Public Agents

What is a Public Agent?

Accountable extensions of government capacity

A Public Agent is an AI-enabled assistant — software-based, AI-assisted human, or a hybrid of both — that interacts with citizens or officials within defined rights-based boundaries, and activates DPI Workflows to complete tasks.

⚠ A Public Agent is not autonomous. It cannot access data without consent, cannot modify records directly, and cannot bypass human oversight. It is a constrained interface that activates governed workflows — not a decision-maker.

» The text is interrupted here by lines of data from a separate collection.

-- ==== Sys2Proof/Tests/Slice0.lean ====
section
/-! SUPPORT. The package's own tests. Expected values are those of 95_test_vectors.md and of the tables of the family
files, or worked by hand from the rules; each comment names its source. Then one witness for each statement's
hypotheses. -/
namespace Sys2Proof.Tests

open Sys2Proof.Machine Sys2Proof.Safety

/-! ## Small states -/

/-- A core that has accumulated `data`, both sinks accepting. -/
def heldBytes (data : List Byte) : State :=
  { State.reset with dec := { buf := cellsAt 0 data, len := BitVec.ofNat 21 data.length, frameCount := 0, evt := 0 } }

/-- `F36` of 95 §3. -/
def f36 : List Byte :=
  headerBytes 8 4 4 ++ [0x34#8, 0x12#8, 0x78#8, 0x56#8, 0xFF#8, 0xD8#8, 0xFF#8, 0xD9#8]

/-- The outcome's state, if it is a next state. -/
def nextOf (o : Host.Outcome State Fault Refusal) : Option State :=
  match o with
  | .next t => some t
  | .fault _ => none
  | .refused _ => none

/-- EVT and `len` after a transaction. -/
def evtLen (o : Host.Outcome State Fault Refusal) : Option (BitVec 16 × BitVec 21) :=
  (nextOf o).map fun t => (t.dec.evt, t.dec.len)

/-! ## Well-formedness: one ill-formed term for each check -/

theorem test_illFormed_legalFields : illFormed 4096 (.illegal 0 4096) = some .legalFields := by decide
theorem test_illFormed_emptyChunk : illFormed 4096 (.chunk []) = some .emptyChunk := by decide
theorem test_illFormed_chunkTooLong : illFormed 3 (.chunk [1, 2, 3, 4]) = some .chunkTooLong := by decide
theorem test_wellFormed : WellFormed 3 (.chunk [1, 2, 3]) ∧ WellFormed 3 (.illegal 0 4) ∧ WellFormed 3 .rst := by decide

/-! ## Decoding: words written out from 30 R71 (95 §2.1) -/

theorem test_decode_chunkErr :
    decode 1048576 (.transfer 0b10000000000000000000000000000111#32 [1, 2]) = .ok (.chunkErr 0 7) := by decide
theorem test_decode_err_wins :
    decode 1048576 (.transfer 0xFFFFFFFF#32 []) = .ok (.chunkErr 0x3FF 0x1FFFFF) := by decide
theorem test_decode_illegal_length :
    decode 1048576 (.transfer 0b00000000000100000000000000000001#32 []) = .ok (.illegal 0 0x100001) := by decide
theorem test_decode_illegal_rsvd :
    decode 1048576 (.transfer 0b01111111111000000000001111111111#32 [9]) = .ok (.illegal 0x3FF 0x3FF) := by decide
theorem test_decode_chunkEmpty : decode 1048576 (.transfer 0x00000000#32 []) = .ok .chunkEmpty := by decide
theorem test_decode_chunk :
    decode 1048576 (.transfer 0b00000000000000000000000000000010#32 [0xEF, 0xBE]) = .ok (.chunk [0xEF, 0xBE]) := by
  decide
theorem test_decode_maxChunk_parameter :
    decode 4096 (.transfer 0x00001001#32 []) = .ok (.illegal 0 4097) := by decide
theorem test_decode_short_data :
    decode 1048576 (.transfer 0x00000003#32 [1, 2]) = .error .dataPhaseLength := by decide
theorem test_decode_rst : decode 1048576 .rst = .ok .rst := by decide
theorem test_decodeTableWord :
    decodeTableWord 32 0x80000000 = some (.chunkErr 0 0) ∧ decodeTableWord 32 0 = some .chunkEmpty
      ∧ decodeTableWord 32 0x00200000 = some (.illegal 1 0) ∧ decodeTableWord 32 3 = some (.chunk [0, 0, 0])
      ∧ decodeTableWord 0 0 = some .rst := by decide
/-- 95 §3, P2: the descriptor of a 5-byte chunk. -/
theorem test_encode_chunk : encode (.chunk [0x12, 0x34, 0x56, 0x78, 0x9A])
    = .transfer 0x00000005#32 [0x12, 0x34, 0x56, 0x78, 0x9A] := by decide

/-! ## The transactions -/

/-- 44 R184: `len = 3`, CHUNK_ERR 7 gives `len = 3`, EVT 0x0001. -/
theorem test_chunkErr : evtLen (exec (.chunkErr 0 7) (heldBytes [0xEF, 0xBE, 0x00])) = some (0x0001, 3) := by decide
/-- 44 R185. -/
theorem test_illegal : evtLen (exec (.illegal 0 0x100001) (heldBytes [0xEF, 0xBE, 0x00])) = some (0x0004, 3) := by
  decide
/-- 44 R186. -/
theorem test_chunkEmpty : evtLen (exec .chunkEmpty (heldBytes [0xEF, 0xBE, 0x00])) = some (0x0002, 3) := by decide
/-- 44 R190: `len = 3`, `frame_count = 5` gives 0 and 0, `BUF` unchanged. -/
theorem test_rst :
    (nextOf (exec .rst { heldBytes [0xEF, 0xBE, 0x00] with
        dec := { buf := [(0, 0xEF)], len := 3, frameCount := 5, evt := 8 } })).map (·.dec)
      = some { buf := [(0, 0xEF)], len := 0, frameCount := 0, evt := 0 } := by decide

/-- 40 R110 row 1, 95 §2.4: noise resyncs. -/
theorem test_chunk_noise : evtLen (exec (.chunk [0x12, 0x34, 0x56, 0x78, 0x9A]) State.reset) = some (0x0020, 0) := by
  decide
/-- 95 §2.4: `EF BE` then `EF BE`. -/
theorem test_chunk_short_marker : evtLen (exec (.chunk [0xEF, 0xBE]) (heldBytes [0xEF, 0xBE])) = some (0x0020, 0) := by
  decide
/-- 40 R110 row 3: `EF BE 00` then `00`. -/
theorem test_chunk_fourth_byte : evtLen (exec (.chunk [0x00]) (heldBytes [0xEF, 0xBE, 0x00])) = some (0x0040, 4) := by
  decide
/-- 95 §2.2: `HDR 0 0 0` completes with EVT 0x0108, and the counter wraps. -/
theorem test_chunk_empty_frame :
    (nextOf (exec (.chunk (headerBytes 0 0 0)) { State.reset with
        dec := { buf := [], len := 0, frameCount := 0xFFFFFFFF, evt := 0 } })).map
      (fun t => (t.dec.evt, t.dec.len, t.dec.frameCount, t.emitted)) = some (0x0108, 0, 0, []) := by decide
/-- 95 §2.2: no 32-bit wrap in `FS + 28`. -/
theorem test_chunk_no_wrap :
    evtLen (exec (.chunk (headerBytes 0xFFFFFFE5 0 0 ++ fillBytes 8 0)) State.reset) = some (0x0088, 36) := by decide
/-- 95 §3, P4: a marker at a chunk's start resets a partial frame. -/
theorem test_chunk_marker_resets :
    evtLen (exec (.chunk [0xEF, 0xBE, 0, 0, 0, 0, 0, 0]) (heldBytes (headerBytes 16 8 8))) = some (0x0048, 8) := by
  decide
/-- 95 §2.2, with MAX_CHUNK bytes standing in: an overflow at `len + L = C` and no marker ends EMPTY, EVT 0x0030. -/
theorem test_chunk_overflow :
    evtLen (exec (.chunk [1, 2, 3, 4]) { State.reset with
        dec := { buf := cellsAt 0 (headerBytes 0xFFFFFF00 0 0), len := 1048572, frameCount := 0, evt := 0 } })
      = some (0x0030, 0) := by decide
/-- 43 R169 row 1 (95 §2.5): TS = 0, JS = 1 gives EVT 0x0D08, 129 bytes `FF 00 …`, warning. -/
theorem test_chunk_one_byte_jpeg :
    (nextOf (exec (.chunk (headerBytes 4 0 1 ++ [0xFF, 0xD8, 0x11, 0x22])) State.reset)).map
      (fun t => (t.dec.evt, t.emitted)) = some (0x0D08, [.visible (0xFF :: List.replicate 128 0) true]) := by decide
/-- 43 R169 row 2: JS = 2 gives EVT 0x0508, `FF D8 00 …`, no warning. -/
theorem test_chunk_two_byte_jpeg :
    (nextOf (exec (.chunk (headerBytes 4 0 2 ++ [0xFF, 0xD8, 0x11, 0x22])) State.reset)).map
      (fun t => (t.dec.evt, t.emitted)) = some (0x0508, [.visible (0xFF :: 0xD8 :: List.replicate 128 0) false]) := by
  decide
/-- 43 R168 point 1, 43 R169 row 3: a slice past the capacity reads 0 and is skipped. -/
theorem test_visible_beyond_capacity :
    jpegSlice (cellsAt 0 f36) (visibleBase 1048576) 3 = [0, 0, 0] ∧ visibleSkips (visibleBase 1048576) 3 = true
      ∧ soiMissing (jpegSlice (cellsAt 0 f36) (visibleBase 1048576) 3) = true := by decide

What a Public Agent can do

Interpret citizen intent

Use LLM/SLM to understand what a citizen is asking for, in any language, via any channel

Invoke DPI Workflows

Activate pre-approved workflows to deliver services — identity verification, eligibility, benefits, registration

Call AI Blocks

Use foundational blocks (translation, OCR) and sector-specific blocks (eligibility, fraud detection)

Escalate to humans

Route low-confidence cases, exceptions, and complaints to a human caseworker with a case ID

Notify and follow up

Send status updates via preferred channel (SMS, WhatsApp, voice)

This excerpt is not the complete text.